**Task description:**
The stretch wanted below opens at the line containing "elements (R215). -/" and closes at the line containing "engine : quiet → EngineRested t". Please return it exactly, with no other lines.

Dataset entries
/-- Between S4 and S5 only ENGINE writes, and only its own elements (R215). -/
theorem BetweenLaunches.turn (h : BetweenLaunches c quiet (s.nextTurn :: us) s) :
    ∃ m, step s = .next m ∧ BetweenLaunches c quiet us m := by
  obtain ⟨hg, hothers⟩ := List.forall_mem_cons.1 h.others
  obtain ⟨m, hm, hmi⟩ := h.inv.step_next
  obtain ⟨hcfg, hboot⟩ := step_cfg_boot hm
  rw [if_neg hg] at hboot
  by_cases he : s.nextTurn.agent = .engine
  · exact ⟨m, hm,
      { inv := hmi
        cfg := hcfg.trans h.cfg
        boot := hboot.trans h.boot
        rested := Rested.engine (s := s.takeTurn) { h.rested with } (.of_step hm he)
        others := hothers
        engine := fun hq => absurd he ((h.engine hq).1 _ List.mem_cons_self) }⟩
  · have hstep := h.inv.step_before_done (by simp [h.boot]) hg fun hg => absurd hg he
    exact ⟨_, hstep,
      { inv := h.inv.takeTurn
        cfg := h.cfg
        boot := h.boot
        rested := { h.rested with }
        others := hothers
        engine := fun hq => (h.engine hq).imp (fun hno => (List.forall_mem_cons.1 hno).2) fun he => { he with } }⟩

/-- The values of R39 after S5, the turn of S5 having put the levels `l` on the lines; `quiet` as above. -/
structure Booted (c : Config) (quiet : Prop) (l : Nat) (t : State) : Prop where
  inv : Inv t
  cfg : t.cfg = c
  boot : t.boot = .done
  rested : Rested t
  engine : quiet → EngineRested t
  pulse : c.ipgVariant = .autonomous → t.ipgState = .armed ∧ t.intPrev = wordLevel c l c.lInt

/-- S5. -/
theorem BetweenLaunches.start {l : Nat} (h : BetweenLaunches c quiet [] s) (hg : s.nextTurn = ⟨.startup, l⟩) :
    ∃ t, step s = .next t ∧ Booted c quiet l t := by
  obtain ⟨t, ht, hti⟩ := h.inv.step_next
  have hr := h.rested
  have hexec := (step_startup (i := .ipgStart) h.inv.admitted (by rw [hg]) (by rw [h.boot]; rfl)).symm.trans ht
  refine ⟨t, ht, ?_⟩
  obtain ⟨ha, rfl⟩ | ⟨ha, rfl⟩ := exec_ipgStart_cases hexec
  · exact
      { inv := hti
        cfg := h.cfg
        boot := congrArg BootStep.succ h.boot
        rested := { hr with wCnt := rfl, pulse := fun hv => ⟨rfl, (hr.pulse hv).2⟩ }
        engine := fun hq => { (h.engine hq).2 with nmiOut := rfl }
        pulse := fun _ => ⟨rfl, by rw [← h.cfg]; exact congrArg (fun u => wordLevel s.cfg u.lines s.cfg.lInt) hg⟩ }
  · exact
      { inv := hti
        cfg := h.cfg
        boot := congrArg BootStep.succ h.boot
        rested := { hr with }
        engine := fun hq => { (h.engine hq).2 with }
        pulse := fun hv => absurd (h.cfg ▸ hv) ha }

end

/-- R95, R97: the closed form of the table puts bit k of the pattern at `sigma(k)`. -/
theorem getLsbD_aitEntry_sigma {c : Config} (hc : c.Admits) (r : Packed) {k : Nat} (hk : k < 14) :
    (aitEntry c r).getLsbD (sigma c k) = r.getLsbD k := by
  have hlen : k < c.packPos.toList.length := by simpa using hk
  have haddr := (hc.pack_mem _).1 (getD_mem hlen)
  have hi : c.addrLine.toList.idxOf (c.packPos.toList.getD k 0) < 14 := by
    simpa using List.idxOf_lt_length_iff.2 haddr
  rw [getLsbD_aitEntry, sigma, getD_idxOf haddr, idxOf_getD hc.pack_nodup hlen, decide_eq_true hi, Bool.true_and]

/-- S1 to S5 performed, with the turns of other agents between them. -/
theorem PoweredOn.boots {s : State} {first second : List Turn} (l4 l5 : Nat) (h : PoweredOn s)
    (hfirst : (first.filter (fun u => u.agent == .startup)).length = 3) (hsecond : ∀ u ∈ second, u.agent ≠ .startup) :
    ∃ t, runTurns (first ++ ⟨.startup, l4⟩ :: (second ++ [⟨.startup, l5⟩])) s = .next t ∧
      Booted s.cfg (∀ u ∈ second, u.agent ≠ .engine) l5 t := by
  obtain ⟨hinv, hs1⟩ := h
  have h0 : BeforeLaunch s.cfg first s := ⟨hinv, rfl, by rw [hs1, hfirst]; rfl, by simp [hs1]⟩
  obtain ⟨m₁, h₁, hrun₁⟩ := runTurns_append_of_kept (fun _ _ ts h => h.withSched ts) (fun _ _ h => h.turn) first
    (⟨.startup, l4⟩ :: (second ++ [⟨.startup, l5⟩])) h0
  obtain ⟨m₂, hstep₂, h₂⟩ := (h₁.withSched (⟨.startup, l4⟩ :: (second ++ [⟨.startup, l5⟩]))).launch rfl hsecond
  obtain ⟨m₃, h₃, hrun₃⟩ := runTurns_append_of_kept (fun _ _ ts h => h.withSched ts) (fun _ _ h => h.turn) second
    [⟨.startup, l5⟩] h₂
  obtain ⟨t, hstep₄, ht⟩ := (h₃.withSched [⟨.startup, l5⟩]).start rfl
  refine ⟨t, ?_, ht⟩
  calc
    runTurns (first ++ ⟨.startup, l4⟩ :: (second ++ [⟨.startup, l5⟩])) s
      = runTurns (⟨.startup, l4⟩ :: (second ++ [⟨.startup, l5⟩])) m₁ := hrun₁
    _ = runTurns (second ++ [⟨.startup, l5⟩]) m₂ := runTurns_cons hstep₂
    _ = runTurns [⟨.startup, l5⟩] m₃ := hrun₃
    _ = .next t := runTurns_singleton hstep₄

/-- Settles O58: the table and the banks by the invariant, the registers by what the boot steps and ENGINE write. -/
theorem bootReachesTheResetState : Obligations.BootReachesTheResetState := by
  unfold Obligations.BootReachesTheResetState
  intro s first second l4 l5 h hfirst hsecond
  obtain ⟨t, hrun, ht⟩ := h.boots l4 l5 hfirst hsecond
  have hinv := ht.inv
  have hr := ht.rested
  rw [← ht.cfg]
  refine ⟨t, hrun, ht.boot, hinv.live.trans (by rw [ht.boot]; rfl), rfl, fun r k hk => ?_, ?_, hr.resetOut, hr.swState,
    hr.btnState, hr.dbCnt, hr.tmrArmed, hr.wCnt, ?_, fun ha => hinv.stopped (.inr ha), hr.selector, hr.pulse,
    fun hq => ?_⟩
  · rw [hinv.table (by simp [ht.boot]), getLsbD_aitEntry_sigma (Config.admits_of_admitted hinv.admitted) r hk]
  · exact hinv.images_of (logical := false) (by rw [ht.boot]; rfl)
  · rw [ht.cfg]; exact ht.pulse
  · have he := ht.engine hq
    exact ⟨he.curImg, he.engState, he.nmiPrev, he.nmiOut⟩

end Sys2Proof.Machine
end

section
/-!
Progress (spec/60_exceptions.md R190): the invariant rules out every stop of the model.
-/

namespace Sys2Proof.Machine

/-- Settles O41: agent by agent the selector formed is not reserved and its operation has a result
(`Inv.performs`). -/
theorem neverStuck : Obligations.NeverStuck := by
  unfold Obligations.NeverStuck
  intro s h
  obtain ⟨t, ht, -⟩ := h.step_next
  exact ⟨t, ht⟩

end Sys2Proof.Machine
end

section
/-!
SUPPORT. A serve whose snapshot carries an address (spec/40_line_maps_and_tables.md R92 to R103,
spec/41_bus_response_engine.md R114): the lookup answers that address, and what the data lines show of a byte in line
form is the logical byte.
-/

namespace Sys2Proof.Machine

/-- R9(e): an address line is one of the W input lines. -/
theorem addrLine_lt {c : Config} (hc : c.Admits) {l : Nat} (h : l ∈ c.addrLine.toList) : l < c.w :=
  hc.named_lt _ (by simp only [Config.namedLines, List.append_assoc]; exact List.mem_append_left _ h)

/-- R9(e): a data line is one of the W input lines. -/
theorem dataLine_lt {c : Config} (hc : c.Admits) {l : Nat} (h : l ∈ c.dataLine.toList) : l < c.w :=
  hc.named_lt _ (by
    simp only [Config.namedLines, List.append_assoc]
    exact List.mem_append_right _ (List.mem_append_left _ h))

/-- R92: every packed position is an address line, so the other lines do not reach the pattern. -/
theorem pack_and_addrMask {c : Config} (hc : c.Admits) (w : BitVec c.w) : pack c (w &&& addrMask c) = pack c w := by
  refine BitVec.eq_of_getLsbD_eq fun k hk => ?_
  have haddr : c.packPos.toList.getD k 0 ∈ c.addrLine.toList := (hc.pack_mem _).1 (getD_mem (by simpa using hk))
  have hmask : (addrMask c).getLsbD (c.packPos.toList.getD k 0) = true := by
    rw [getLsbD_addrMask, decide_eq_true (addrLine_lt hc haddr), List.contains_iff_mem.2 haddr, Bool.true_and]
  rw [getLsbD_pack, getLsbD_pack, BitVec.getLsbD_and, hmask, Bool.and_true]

==

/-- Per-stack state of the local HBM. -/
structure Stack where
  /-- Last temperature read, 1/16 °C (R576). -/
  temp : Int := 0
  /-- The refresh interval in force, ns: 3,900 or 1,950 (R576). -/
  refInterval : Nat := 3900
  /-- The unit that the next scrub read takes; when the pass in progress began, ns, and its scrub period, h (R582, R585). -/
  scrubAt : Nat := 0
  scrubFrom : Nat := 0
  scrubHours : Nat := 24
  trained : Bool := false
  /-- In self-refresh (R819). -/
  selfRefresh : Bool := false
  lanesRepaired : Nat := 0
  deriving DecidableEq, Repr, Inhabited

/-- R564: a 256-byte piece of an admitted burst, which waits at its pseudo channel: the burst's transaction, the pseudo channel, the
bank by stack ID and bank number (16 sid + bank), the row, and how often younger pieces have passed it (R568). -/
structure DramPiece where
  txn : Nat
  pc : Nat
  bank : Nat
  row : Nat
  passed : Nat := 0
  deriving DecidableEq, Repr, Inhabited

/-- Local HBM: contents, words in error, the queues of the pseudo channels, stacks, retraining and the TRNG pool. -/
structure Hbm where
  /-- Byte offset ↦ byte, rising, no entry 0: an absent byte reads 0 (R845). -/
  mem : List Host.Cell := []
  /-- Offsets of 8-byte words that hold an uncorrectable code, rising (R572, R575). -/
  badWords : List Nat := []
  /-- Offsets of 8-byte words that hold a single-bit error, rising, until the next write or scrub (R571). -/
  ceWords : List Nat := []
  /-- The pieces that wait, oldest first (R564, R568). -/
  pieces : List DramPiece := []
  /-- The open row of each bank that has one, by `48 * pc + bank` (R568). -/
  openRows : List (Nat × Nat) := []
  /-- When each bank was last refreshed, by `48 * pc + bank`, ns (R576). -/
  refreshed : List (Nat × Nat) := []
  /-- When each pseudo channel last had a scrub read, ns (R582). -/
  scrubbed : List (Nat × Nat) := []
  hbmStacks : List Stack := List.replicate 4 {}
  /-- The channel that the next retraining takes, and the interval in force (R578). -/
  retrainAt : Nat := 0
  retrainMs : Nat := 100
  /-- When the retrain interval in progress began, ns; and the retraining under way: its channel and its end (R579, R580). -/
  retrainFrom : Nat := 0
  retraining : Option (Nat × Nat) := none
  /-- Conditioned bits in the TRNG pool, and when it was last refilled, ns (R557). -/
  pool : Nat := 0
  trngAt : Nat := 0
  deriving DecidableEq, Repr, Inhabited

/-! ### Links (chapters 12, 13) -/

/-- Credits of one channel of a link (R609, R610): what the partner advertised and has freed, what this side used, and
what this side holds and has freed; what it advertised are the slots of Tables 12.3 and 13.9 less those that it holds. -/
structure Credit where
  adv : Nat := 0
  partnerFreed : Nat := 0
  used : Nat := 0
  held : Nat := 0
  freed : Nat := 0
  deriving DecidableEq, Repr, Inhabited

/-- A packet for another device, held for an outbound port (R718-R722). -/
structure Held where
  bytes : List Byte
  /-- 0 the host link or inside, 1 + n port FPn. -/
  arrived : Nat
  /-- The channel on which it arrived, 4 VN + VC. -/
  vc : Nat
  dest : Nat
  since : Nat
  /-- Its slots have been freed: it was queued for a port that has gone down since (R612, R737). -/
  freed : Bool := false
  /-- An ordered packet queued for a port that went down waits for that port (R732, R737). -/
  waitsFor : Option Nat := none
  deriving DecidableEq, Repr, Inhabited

...

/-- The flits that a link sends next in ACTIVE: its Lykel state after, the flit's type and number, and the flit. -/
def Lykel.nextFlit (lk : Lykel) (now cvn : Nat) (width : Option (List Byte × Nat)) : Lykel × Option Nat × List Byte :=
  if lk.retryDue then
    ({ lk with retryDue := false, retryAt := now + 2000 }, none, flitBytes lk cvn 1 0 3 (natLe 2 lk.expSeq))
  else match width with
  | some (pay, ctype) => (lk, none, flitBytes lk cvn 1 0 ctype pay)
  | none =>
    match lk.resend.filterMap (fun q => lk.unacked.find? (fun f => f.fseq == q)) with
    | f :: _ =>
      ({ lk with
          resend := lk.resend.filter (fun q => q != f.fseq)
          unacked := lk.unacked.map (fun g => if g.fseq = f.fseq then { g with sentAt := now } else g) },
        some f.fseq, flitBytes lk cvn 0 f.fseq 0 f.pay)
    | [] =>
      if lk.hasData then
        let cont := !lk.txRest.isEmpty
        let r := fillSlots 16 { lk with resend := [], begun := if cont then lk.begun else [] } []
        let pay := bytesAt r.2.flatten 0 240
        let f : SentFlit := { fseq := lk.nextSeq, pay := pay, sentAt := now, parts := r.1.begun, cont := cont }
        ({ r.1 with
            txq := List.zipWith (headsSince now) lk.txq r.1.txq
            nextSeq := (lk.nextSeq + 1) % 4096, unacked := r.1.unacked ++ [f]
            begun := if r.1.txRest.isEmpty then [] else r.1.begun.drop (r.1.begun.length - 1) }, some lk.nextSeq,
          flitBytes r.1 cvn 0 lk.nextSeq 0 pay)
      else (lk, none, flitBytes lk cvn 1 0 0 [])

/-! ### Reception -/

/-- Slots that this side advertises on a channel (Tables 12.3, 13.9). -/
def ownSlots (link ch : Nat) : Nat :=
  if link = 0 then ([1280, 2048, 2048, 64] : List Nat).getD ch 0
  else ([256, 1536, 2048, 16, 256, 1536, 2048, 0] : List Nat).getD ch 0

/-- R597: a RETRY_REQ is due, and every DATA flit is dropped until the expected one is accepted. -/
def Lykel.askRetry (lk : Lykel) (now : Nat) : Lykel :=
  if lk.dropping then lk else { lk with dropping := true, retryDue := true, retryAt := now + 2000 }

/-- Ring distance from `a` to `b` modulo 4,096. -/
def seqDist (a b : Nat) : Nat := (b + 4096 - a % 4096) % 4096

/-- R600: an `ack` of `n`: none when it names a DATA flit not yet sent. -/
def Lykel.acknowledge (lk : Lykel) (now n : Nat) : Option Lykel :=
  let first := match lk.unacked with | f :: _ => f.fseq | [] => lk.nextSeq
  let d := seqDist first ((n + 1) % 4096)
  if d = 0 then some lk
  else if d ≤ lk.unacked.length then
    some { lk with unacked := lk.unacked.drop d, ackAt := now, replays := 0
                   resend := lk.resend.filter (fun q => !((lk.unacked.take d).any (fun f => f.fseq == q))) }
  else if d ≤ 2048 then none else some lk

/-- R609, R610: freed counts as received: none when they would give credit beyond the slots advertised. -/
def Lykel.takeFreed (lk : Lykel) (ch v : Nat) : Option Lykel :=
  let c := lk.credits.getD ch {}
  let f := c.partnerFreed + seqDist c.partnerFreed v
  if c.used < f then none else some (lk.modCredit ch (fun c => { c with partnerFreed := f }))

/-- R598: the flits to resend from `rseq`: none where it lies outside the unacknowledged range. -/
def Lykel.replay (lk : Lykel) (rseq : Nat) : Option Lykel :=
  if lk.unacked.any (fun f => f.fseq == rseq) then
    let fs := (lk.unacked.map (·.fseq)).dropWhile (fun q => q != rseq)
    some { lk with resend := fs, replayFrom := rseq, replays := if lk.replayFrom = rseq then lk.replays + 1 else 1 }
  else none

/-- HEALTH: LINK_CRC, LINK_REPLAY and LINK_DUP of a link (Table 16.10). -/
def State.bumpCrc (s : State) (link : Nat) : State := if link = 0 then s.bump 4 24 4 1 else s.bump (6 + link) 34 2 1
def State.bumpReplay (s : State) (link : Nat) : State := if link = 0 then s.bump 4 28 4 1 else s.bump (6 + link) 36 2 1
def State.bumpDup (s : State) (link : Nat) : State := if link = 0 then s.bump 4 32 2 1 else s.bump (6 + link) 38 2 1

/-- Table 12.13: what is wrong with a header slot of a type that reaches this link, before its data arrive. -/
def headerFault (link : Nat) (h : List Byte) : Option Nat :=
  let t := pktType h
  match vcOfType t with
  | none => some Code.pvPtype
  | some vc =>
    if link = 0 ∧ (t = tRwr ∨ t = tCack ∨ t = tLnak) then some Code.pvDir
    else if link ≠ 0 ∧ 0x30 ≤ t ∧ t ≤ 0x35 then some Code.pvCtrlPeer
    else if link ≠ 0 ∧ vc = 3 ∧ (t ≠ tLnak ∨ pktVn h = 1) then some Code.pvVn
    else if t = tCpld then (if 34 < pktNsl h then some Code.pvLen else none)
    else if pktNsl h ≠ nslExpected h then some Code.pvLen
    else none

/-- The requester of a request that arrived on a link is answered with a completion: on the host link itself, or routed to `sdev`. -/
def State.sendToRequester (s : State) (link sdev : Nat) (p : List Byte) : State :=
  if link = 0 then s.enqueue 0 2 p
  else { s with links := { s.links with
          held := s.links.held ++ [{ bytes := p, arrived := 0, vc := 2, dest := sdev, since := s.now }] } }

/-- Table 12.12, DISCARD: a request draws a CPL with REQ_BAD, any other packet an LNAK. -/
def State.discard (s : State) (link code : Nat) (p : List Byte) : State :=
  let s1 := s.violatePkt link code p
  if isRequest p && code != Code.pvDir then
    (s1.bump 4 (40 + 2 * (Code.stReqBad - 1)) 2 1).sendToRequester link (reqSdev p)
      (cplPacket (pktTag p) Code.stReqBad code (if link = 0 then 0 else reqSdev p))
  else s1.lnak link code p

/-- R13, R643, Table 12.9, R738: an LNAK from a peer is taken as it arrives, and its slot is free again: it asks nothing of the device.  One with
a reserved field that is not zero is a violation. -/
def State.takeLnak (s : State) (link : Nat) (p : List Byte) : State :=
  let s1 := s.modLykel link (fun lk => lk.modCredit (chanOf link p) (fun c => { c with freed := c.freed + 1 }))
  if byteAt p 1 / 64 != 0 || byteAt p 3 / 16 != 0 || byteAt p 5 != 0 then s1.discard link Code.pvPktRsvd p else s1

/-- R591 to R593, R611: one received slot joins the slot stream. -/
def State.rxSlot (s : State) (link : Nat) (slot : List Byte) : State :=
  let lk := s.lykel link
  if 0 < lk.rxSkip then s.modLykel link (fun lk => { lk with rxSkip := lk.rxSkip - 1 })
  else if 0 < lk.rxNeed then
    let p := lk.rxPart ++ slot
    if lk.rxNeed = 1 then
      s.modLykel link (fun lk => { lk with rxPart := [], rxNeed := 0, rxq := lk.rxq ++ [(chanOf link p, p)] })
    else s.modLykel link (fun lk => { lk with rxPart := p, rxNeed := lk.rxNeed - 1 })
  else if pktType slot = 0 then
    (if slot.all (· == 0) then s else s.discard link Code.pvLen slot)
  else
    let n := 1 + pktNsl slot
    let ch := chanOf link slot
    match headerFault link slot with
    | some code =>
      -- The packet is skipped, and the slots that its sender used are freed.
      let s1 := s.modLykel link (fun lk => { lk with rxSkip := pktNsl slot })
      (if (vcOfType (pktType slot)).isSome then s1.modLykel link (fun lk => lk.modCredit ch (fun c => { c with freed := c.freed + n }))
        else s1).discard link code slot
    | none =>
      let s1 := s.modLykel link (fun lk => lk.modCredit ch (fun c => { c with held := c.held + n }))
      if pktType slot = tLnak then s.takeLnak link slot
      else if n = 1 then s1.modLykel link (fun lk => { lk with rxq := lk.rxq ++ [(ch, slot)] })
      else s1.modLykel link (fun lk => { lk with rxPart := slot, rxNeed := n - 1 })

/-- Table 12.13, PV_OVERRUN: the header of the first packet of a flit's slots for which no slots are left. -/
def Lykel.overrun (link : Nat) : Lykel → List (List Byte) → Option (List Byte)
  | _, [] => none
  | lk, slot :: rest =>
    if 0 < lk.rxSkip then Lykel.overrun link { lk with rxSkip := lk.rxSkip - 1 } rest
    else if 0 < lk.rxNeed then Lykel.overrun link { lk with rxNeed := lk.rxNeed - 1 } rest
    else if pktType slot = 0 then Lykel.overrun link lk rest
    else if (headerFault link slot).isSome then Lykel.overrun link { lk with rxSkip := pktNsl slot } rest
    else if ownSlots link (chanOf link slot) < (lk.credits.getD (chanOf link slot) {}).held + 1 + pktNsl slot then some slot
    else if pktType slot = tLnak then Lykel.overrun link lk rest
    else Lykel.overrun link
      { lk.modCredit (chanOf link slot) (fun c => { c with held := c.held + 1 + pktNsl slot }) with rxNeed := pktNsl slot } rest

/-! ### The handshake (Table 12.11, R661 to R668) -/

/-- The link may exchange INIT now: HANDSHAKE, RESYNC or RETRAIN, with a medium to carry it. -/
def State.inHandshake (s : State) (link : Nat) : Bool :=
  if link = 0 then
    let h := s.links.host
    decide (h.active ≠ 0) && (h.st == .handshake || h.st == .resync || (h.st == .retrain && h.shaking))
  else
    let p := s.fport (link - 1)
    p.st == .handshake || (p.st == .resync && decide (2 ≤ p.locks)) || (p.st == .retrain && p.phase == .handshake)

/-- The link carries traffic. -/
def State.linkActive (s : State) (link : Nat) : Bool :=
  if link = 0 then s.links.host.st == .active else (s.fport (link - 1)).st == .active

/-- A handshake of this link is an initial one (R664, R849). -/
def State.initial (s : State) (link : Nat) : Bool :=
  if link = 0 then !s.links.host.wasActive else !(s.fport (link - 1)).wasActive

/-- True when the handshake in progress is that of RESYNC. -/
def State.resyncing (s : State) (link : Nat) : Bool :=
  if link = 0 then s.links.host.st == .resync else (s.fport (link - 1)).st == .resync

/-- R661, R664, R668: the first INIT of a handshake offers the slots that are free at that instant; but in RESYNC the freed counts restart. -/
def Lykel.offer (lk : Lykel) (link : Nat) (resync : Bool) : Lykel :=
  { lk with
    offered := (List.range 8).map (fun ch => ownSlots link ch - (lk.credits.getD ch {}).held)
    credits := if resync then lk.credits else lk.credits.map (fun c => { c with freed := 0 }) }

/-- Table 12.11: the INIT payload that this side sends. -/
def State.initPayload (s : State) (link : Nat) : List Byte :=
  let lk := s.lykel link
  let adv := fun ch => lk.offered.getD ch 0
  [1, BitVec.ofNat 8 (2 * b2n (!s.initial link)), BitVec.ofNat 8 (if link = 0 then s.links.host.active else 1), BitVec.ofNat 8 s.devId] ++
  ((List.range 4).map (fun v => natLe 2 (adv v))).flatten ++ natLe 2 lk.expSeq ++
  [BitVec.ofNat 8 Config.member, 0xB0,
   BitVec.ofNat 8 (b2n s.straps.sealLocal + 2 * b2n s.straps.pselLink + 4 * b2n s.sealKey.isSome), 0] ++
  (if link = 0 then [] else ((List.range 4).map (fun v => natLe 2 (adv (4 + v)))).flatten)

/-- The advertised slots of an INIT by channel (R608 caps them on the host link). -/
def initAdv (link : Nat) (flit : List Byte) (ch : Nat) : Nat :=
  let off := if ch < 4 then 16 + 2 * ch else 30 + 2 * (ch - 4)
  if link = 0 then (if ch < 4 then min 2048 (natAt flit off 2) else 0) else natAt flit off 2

**Written solution:**
/-- Between S4 and S5 only ENGINE writes, and only its own elements (R215). -/
theorem BetweenLaunches.turn (h : BetweenLaunches c quiet (s.nextTurn :: us) s) :
    ∃ m, step s = .next m ∧ BetweenLaunches c quiet us m := by
  obtain ⟨hg, hothers⟩ := List.forall_mem_cons.1 h.others
  obtain ⟨m, hm, hmi⟩ := h.inv.step_next
  obtain ⟨hcfg, hboot⟩ := step_cfg_boot hm
  rw [if_neg hg] at hboot
  by_cases he : s.nextTurn.agent = .engine
  · exact ⟨m, hm,
      { inv := hmi
        cfg := hcfg.trans h.cfg
        boot := hboot.trans h.boot
        rested := Rested.engine (s := s.takeTurn) { h.rested with } (.of_step hm he)
        others := hothers
        engine := fun hq => absurd he ((h.engine hq).1 _ List.mem_cons_self) }⟩
  · have hstep := h.inv.step_before_done (by simp [h.boot]) hg fun hg => absurd hg he
    exact ⟨_, hstep,
      { inv := h.inv.takeTurn
        cfg := h.cfg
        boot := h.boot
        rested := { h.rested with }
        others := hothers
        engine := fun hq => (h.engine hq).imp (fun hno => (List.forall_mem_cons.1 hno).2) fun he => { he with } }⟩

/-- The values of R39 after S5, the turn of S5 having put the levels `l` on the lines; `quiet` as above. -/
structure Booted (c : Config) (quiet : Prop) (l : Nat) (t : State) : Prop where
  inv : Inv t
  cfg : t.cfg = c
  boot : t.boot = .done
  rested : Rested t
  engine : quiet → EngineRested t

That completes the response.